→ **TASK STATEMENT**:
Write the entries out again. Every character must match.

*** Opening DATA RECORDS ***

-- ==== Sys2Proof/Laws/PerInstr.lean ====
section
/-! SUPPORT. A family of facts with one lemma per instruction: where the words of the instructions stand (R36, R37). -/

set_option Elab.async false
set_option linter.unusedSimpArgs false

namespace Sys2Proof.Laws.WordForm

/-- The opcode byte of an instruction's word is not 0: the lane opcode 0x00 is no instruction (R37, R54). -/
def Statement (i : Instr) : Prop := i.isWord = true → fld (encode i).toNat 24 8 ≠ 0#8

*** Closing DATA RECORDS ***

→ **PROBLEM SOLUTION**:
-- ==== Sys2Proof/Laws/PerInstr.lean ====
section
/-! SUPPORT. A family of facts with one lemma per instruction: where the words of the instructions stand (R36, R37). -/

set_option Elab.async false
set_option linter.unusedSimpArgs false

namespace Sys2Proof.Laws.WordForm

/-- The opcode byte of an instruction's word is not 0: the lane opcode 0x00 is no instruction (R37, R54). -/
def Statement (i : Instr) : Prop := i.isWord = true → fld (encode i).toNat 24 8 ≠ 0#8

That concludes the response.